§ EXERCISE INSTRUCTIONS
Say how many lines in the data hold "hpos". Nothing else belongs in the answer.

+++ ENTRIES PROVIDED

/-! ### The length of enc -/

/-- A token is as long as the bytes it stands for exactly when it is a literal or a run of two. -/
theorem length_emittedBytes_eq_iff {c : Nat} (hpos : 1 ≤ c) (v : Byte) : (emittedBytes c v).length = c ↔ c ≤ 2 := by
  rw [length_emittedBytes]
  split <;> omega

theorem run_two_of_emission {c : Nat} (hpos : 1 ≤ c) (v : Byte) :
    (∀ d w, Emission.run d w = (if c = 1 then .lit v else .run c v) → d = 2) ↔ c ≤ 2 := by
  by_cases hone : c = 1
  · simp [hone]
  · rw [if_neg hone]
    exact ⟨fun h => (h c v rfl).le, fun h d w hrun => by cases hrun; omega⟩

/-- enc keeps the length exactly when every run token has count 2: no token is longer than what it stands for. -/
theorem length_enc_eq_iff (input : List Byte) :
    (enc input).length = input.length ↔ ∀ c v, Emission.run c v ∈ emissions input → c = 2 := by
  induction input using emit_induction with
  | h0 => simp [enc, emissions_nil]
  | h1 v rest c hc hpos _ hle _ ih =>
    have hhead := (length_emittedBytes_le hpos v).2
    have htail := length_enc_le ((v :: rest).drop c)
    have hsum : (v :: rest).length = c + ((v :: rest).drop c).length := by rw [List.length_drop]; omega
    calc (enc (v :: rest)).length = (v :: rest).length
        ↔ (emittedBytes c v).length = c ∧ (enc ((v :: rest).drop c)).length = ((v :: rest).drop c).length := by
          rw [enc_cons, ← hc, List.length_append]; omega
      _ ↔ (∀ d w, Emission.run d w = (if c = 1 then .lit v else .run c v) → d = 2) ∧
            ∀ d w, Emission.run d w ∈ emissions ((v :: rest).drop c) → d = 2 := by
          rw [length_emittedBytes_eq_iff hpos, run_two_of_emission hpos, ih]
      _ ↔ ∀ d w, Emission.run d w ∈ emissions (v :: rest) → d = 2 := by
          simp only [emissions_cons, ← hc, List.mem_cons, or_imp, forall_and]

/-- A run at the head of an input with no two adjacent equal bytes is a single byte. -/
theorem enc_eq_self {input : List Byte} (h : input.IsChain (· ≠ ·)) : enc input = input := by
  induction input using emit_induction with
  | h0 => rfl
  | h1 v rest c hc hpos _ _ hsplit ih =>
    have hone : c = 1 := by
      by_contra hmore
      obtain ⟨k, rfl⟩ : ∃ k, c = k + 2 := ⟨c - 2, by omega⟩
      rw [hsplit] at h
      simp [List.replicate_succ] at h
    subst hone
    rw [enc_cons, ← hc, ih (h.drop 1)]
    rfl

/-- Settles O44: token by token for the length, and byte by byte where there are no runs. -/
theorem encodeLengthLaw : Obligations.EncodeLengthLaw := by
  refine fun input => ⟨length_enc_le input, length_enc_eq_iff input, fun h => enc_eq_self ?_⟩
  rw [List.isChain_iff_getElem]
  intro i hi
  have hne := h i hi
  rwa [List.getD_eq_getElem _ _ (by omega), List.getD_eq_getElem _ _ hi] at hne

/-! ### Emissions of an input in two parts -/

theorem leadingRun_take (v : Byte) (k : Nat) (xs : List Byte) : leadingRun v (xs.take k) = min k (leadingRun v xs) := by
  induction xs generalizing k with
  | nil => simp [leadingRun]
  | cons x xs ih =>
    cases k with
    | zero => simp [leadingRun]
    | succ k =>
      rw [List.take_succ_cons, leadingRun, leadingRun, ih]
      split <;> omega

/-- A run of `v`s does not go on past the end of `xs` where the next byte differs from the last one. -/
theorem leadingRun_append {v : Byte} {xs ys : List Byte} (h : ∀ x ∈ (v :: xs).getLast?, x ∉ ys.head?) :
    leadingRun v (xs ++ ys) = leadingRun v xs := by
  induction xs with
  | nil =>
    cases ys with
    | nil => rfl
    | cons y ys =>
      have hne : y ≠ v := by simpa using h
      simp [leadingRun, hne]
  | cons x xs ih =>
    rw [List.getLast?_cons_cons] at h
    rw [List.cons_append, leadingRun, leadingRun]
    by_cases hx : x = v
    · rw [if_pos hx, if_pos hx, ih (hx ▸ h)]
    · rw [if_neg hx, if_neg hx]

/-- Where two parts of an input meet at different bytes, each is emitted as if it were alone. -/
theorem emissions_append {xs ys : List Byte} (h : ∀ x ∈ xs.getLast?, x ∉ ys.head?) :
    emissions (xs ++ ys) = emissions xs ++ emissions ys := by
  induction xs using emit_induction with
  | h0 => rfl
  | h1 v rest c hc hpos _ hle _ ih =>
    have hrun : leadingRun v ((v :: (rest ++ ys)).take Config.maxCount) = c := by
      rw [hc, leadingRun_take, leadingRun_take, leadingRun_head, leadingRun_head, leadingRun_append h]
    have hrest : ∀ x ∈ ((v :: rest).drop c).getLast?, x ∉ ys.head? := by
      intro x hx
      rw [List.getLast?_drop] at hx
      split at hx
      · cases hx
      · exact h x hx
    rw [List.cons_append, emissions_cons, hrun, emissions_cons, ← hc, ← List.cons_append,
      List.drop_append_of_le_length hle, ih hrest, List.cons_append]

/-! ### Emissions of a run -/

/-- The tokens of a run of `len` copies of `v` (R112). -/
def runEmissions (len : Nat) (v : Byte) : List Emission :=
  List.replicate (len / 127) (.run 127 v) ++
    (if len % 127 = 0 then [] else if len % 127 = 1 then [.lit v] else [.run (len % 127) v])

theorem leadingRun_replicate (v : Byte) (k : Nat) : leadingRun v (List.replicate k v) = k := by
  induction k with
  | zero => rfl
  | succ k ih => rw [List.replicate_succ, leadingRun_head, ih]

theorem emissions_replicate_cons {len : Nat} (hlen : 0 < len) (v : Byte) :
    emissions (List.replicate len v) =
      (if min 127 len = 1 then .lit v else .run (min 127 len) v) :: emissions (List.replicate (len - min 127 len) v) := by
  obtain ⟨k, rfl⟩ : ∃ k, len = k + 1 := ⟨len - 1, by omega⟩
  have hrun : leadingRun v ((v :: List.replicate k v).take Config.maxCount) = min 127 (k + 1) := by
    rw [leadingRun_take, leadingRun_head, leadingRun_replicate]
  rw [List.replicate_succ, emissions_cons, hrun, ← List.replicate_succ, List.drop_replicate]

theorem emissions_replicate (len : Nat) (v : Byte) : emissions (List.replicate len v) = runEmissions len v := by
  induction len using Nat.strong_induction_on with
  | _ len ih =>
    rcases Nat.eq_zero_or_pos len with rfl | hpos
    · rfl
    rw [emissions_replicate_cons hpos]
    by_cases hshort : len < 127
    · have hmod : len % 127 = len := Nat.mod_eq_of_lt hshort
      have hdiv : len / 127 = 0 := Nat.div_eq_of_lt hshort
      rw [Nat.min_eq_right hshort.le, Nat.sub_self, runEmissions, hmod, hdiv, if_neg hpos.ne']
      split <;> rfl
    · have hdiv : len / 127 = (len - 127) / 127 + 1 := by omega
      have hmod : len % 127 = (len - 127) % 127 := by omega
      rw [Nat.min_eq_left (by omega), ih _ (by omega), runEmissions, runEmissions, hdiv, hmod, List.replicate_succ]
      rfl

/-- Settles O45: the run meets what stands before and after it at different bytes, so its tokens are its own. -/
theorem runSplitting : Obligations.RunSplitting := by
  intro before after v len hlen hbefore hafter
  have hend : ∀ x ∈ (List.replicate len v).getLast?, x ∉ after.head? := by
    intro x hx hhead
    rw [List.getLast?_replicate, if_neg hlen.ne'] at hx
    cases hx
    exact hafter hhead
  have hstart : ∀ x ∈ before.getLast?, x ∉ (List.replicate len v ++ after).head? := by
    intro x hx hhead
    rw [List.head?_append, List.head?_replicate, if_neg hlen.ne'] at hhead
    cases hhead
    exact hbefore hx
  rw [List.append_assoc, emissions_append hstart, emissions_append hend, emissions_replicate, ← List.append_assoc]
  rfl

end Sys2Proof.Machine
end

section
/-! SUPPORT. An accepted operation ends (R113, R149, R172, R220): the engine's progress, step by step. -/

namespace Sys2Proof.Machine

/-- How an operation ends: completed, with either code, or refused for its regions (R68, R58). -/
def OperationEnds (r : Result) : Prop :=
  (∃ t, r = .next t ∧ t.phase = .idle ∧ t.status.done = true) ∨
    (∃ e, r = .refused e ∧ (e = .overlappingRegions ∨ e = .deviceInRegion))

/-- A running operation ends within an engine step for each byte of input left, and one for the completion. -/
theorem operation_ends {s : State} (hs : s.Inv) (hp : s.phase = .active) (hsched : s.schedule = []) :
    ∃ k, k ≤ s.latchLen.toNat - s.rdN + 1 ∧ OperationEnds (core.run k s) := by
  induction hd : s.latchLen.toNat - s.rdN using Nat.strong_induction_on generalizing s with
  | _ d ih =>
    have hprogress := engineStep_progress hs hp
    have hturn := step_of_schedule_nil hsched
    cases hstep : engineStep s with
    | next t =>
      rw [hstep] at hturn hprogress
      cases hprogress with
      | finishes _ hidle hdone _ => exact ⟨1, by omega, .inl ⟨t, run_of_next hturn 0, hidle, hdone⟩⟩
      | continues _ hactive hsame hlen hrd hend =>
        have hless : t.latchLen.toNat - t.rdN < d := by rw [hlen]; omega
        obtain ⟨k, hk, hends⟩ := ih _ hless (engineStep_keeps_inv hs hstep) hactive (hsame.trans hsched) rfl
        refine ⟨k + 1, by omega, ?_⟩
        rw [run_of_next hturn]
        exact hends
    | fault e => rw [hstep] at hprogress; cases hprogress
    | refused r =>
      rw [hstep] at hturn hprogress
      cases hprogress with
      | refuses _ hr => exact ⟨1, by omega, .inr ⟨r, run_of_refused hturn 0, hr⟩⟩
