-- ==== Sys2Proof/Syntax.lean ====
section
/-! DEFINITION. The six events of the sampler-to-assembler bus and the operations of spec/opcode_table.json, one constructor a row. -/

namespace Sys2Proof

/-- The six events (R62). Codes 6 and 7 have no event (R63). -/
inductive Event where
  | noEvent | secondMark | zeroBit | oneBit | minuteMark | invalid
  deriving DecidableEq, Repr

/-- The operations of the decoder core, in the table's order. This hardware fetches no instructions; an
operation is what one tick performs (EDGE2, EDGE2+DELTA), what the frame assembler performs on one event
(EVENT3), or one unit of frame completion reading a frame word (FRAME59). -/
inductive Instr where
  -- EVENT3: no operands, the slot written is given by the cursor (R62, R101 to R106)
  | noEvent
  | secondMark
  | zeroBit
  | oneBit
  | minuteMark
  | invalid
  -- EVENT3, reserved codes (R63)
  | reservedEvent6
  | reservedEvent7
  -- EDGE2: the operand is the tick's `ts_in` (R60, R61, R81 to R83)
  | holdLow (ts : Timestamp)
  | rise (ts : Timestamp)
  | fall (ts : Timestamp)
  | holdHigh (ts : Timestamp)
  -- EDGE2+DELTA: the operand is `delta = (ts_in - tRef) mod 2^TSW` (R64 to R67)
  | fallSecondMark (delta : Timestamp)
  | fallMinuteMark (delta : Timestamp)
  | fallInvalid (delta : Timestamp)
  | riseZeroBit (delta : Timestamp)
  | riseOneBit (delta : Timestamp)
  | riseInvalid (delta : Timestamp)
  -- FRAME59: the operand is the 59-slot frame word (R68, R107, R121 to R123, R131 to R136)
  | frame (f : Frame)
  | parityMinute (f : Frame)
  | parityHour (f : Frame)
  | parityDate (f : Frame)
  | fieldMinute (f : Frame)
  | fieldHour (f : Frame)
  | fieldDay (f : Frame)
  | fieldWeekday (f : Frame)
  | fieldMonth (f : Frame)
  | fieldYear (f : Frame)
  deriving DecidableEq, Repr

end Sys2Proof
end

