-- ==== Sys2Proof/Certificates/Slice0/Obligations.lean ====
section
/-! DEFINITION. The statements for the provers. -/

open Sys2Proof Sys2Proof.Machine

/-! ## Reset -/

/-- R32: every register's value after reset, and the projection shown then. The values are the spec's own
decisions (D5 to D8), the projection its own inference (assumption log 1). -/
def Obligations.ResetValues : Prop :=
  State.reset.lastLevel = false ∧ State.reset.tRef = 0 ∧ (∀ i : Fin 59, State.reset.frame[i] = false) ∧
  State.reset.cursor = 0 ∧ State.reset.healthFlag = true ∧
  State.reset.decoded = { year := 2000, month := 1, day := 1, weekday := 1, hour := 0, minute := 0 } ∧
  project State.reset.decoded = { year := 1999, month := 12, day := 31, weekday := 7, hour := 18, minute := 0 }

/-- R190, the spec's own decision (D2): `rst = 1` gives every register its reset value whatever the other
inputs are, and both strobes are 0. That the inputs still to come stay is the model's (assumption log 12). -/
def Obligations.ResetEdgeOverridesTick : Prop :=
  ∀ (s : State) (tk level : Bool) (ts : Timestamp) (rest : List Stimulus),
    s.stimulus = .clock true tk level ts :: rest →
      step s = .next { State.reset with stimulus := rest } ∧ liveStrobe s = some false ∧ commitStrobe s = some false

/-- R10, R203: without a tick no register changes (D1). An empty list of inputs is no tick: the model's
(assumption log 7). -/
def Obligations.NoTickNoChange : Prop :=
  ∀ s : State,
    (∀ (level : Bool) (ts : Timestamp) (rest : List Stimulus),
      s.stimulus = .clock false false level ts :: rest → step s = .next { s with stimulus := rest }) ∧
    (s.stimulus = [] → step s = .next s)

/-! ## The six events -/

/-- R101. -/
def Obligations.NoEventChangesNothing : Prop :=
  ∀ s : State, exec .noEvent s = .next s ∧ outcomeOf .noEvent s = some .okNone

/-- R102: the cursor advances by one, or from 58 returns to 0 with the flag raised; nothing else changes. -/
def Obligations.SecondMarkAdvancesOrOverflows : Prop :=
  ∀ s : State,
    (∀ c : Cursor, c.val = s.cursor.val + 1 →
      exec .secondMark s = .next { s with cursor := c } ∧ outcomeOf .secondMark s = some .okNone) ∧
    (s.cursor.val = 58 →
      exec .secondMark s = .next { s with cursor := 0, healthFlag := true } ∧
        outcomeOf .secondMark s = some .frameErrorOverflow)

/-- R103, R104: the slot at the cursor takes the bit; every other slot and every other register keep theirs. -/
def Obligations.BitEventsWriteTheCursorSlot : Prop :=
  ∀ s : State,
    (∃ t, exec .zeroBit s = .next t ∧ SlotWritten s t false ∧ t = { s with frame := t.frame } ∧
      outcomeOf .zeroBit s = some .okNone) ∧
    (∃ t, exec .oneBit s = .next t ∧ SlotWritten s t true ∧ t = { s with frame := t.frame } ∧
      outcomeOf .oneBit s = some .okNone)

/-- R105, R174: premature unless the cursor is 58; at 58, frame completion on the frame buffer. -/
def Obligations.MinuteMarkEndsTheFrame : Prop :=
  ∀ s : State,
    (s.cursor.val ≠ 58 → exec .minuteMark s = .next { s with cursor := 0, healthFlag := true } ∧
      outcomeOf .minuteMark s = some .frameErrorPremature) ∧
    (s.cursor.val = 58 → ∀ d, Passes s.frame → Spells s.frame d →
      exec .minuteMark s = .next { s with decoded := d, healthFlag := false, cursor := 0 } ∧
      outcomeOf .minuteMark s = some .commit) ∧
    (s.cursor.val = 58 → ¬ Passes s.frame →
      exec .minuteMark s = .next { s with cursor := 0, healthFlag := true } ∧
      outcomeOf .minuteMark s ≠ some .commit) ∧
    (s.cursor.val = 58 → exec .minuteMark s = exec (.frame s.frame) s ∧
      outcomeOf .minuteMark s = outcomeOf (.frame s.frame) s)

/-- R106: the flag and nothing else. -/
def Obligations.InvalidRaisesTheFlagOnly : Prop :=
  ∀ s : State, exec .invalid s = .next { s with healthFlag := true } ∧
    outcomeOf .invalid s = some .invalidClassification

/-- R63, the spec's own decision (D11) and inference: codes 6 and 7 have no event, no event has them, and an
operation that carries one is refused. -/
def Obligations.ReservedCodesRefused : Prop :=
  (∀ s : State, exec .reservedEvent6 s = .refused (.reservedEventCode 6)) ∧
  (∀ s : State, exec .reservedEvent7 s = .refused (.reservedEventCode 7)) ∧
  Event.ofCode 6 = none ∧ Event.ofCode 7 = none ∧
  (∀ (level : Bool) (ts : Timestamp) (s : State),
    (classify level ts s).1.code ≠ 6 ∧ (classify level ts s).1.code ≠ 7)

/-- R62: the six codes, which are the spec's own decision (D11), and a code names at most one event. -/
def Obligations.EventCodesAsListed : Prop :=
  (Event.noEvent.code = 0 ∧ Event.secondMark.code = 1 ∧ Event.zeroBit.code = 2 ∧ Event.oneBit.code = 3 ∧
    Event.minuteMark.code = 4 ∧ Event.invalid.code = 5) ∧
  ∀ (c : BitVec 3) (e : Event), Event.ofCode c = some e ↔ e.code = c

/-! ## The sampler -/

/-- R81: a HOLD tick leaves the state as it was, and its event is `NoEvent`. That a HOLD row run where
`lastLevel` is not its stored level writes its own level is the model's reading (assumption log 8). -/
def Obligations.HoldTicksChangeNothing : Prop :=
  ∀ (s : State) (ts : Timestamp),
    (exec (.holdLow ts) s = .next { s with lastLevel := false } ∧
      exec (.holdHigh ts) s = .next { s with lastLevel := true }) ∧
    (s.lastLevel = false → exec (.holdLow ts) s = .next s ∧ eventOf (.holdLow ts) s = some .noEvent) ∧
    (s.lastLevel = true → exec (.holdHigh ts) s = .next s ∧ eventOf (.holdHigh ts) s = some .noEvent) ∧
    (∀ rest, s.stimulus = .clock false true s.lastLevel ts :: rest → step s = .next { s with stimulus := rest })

++++++

§ TASK ANSWER
10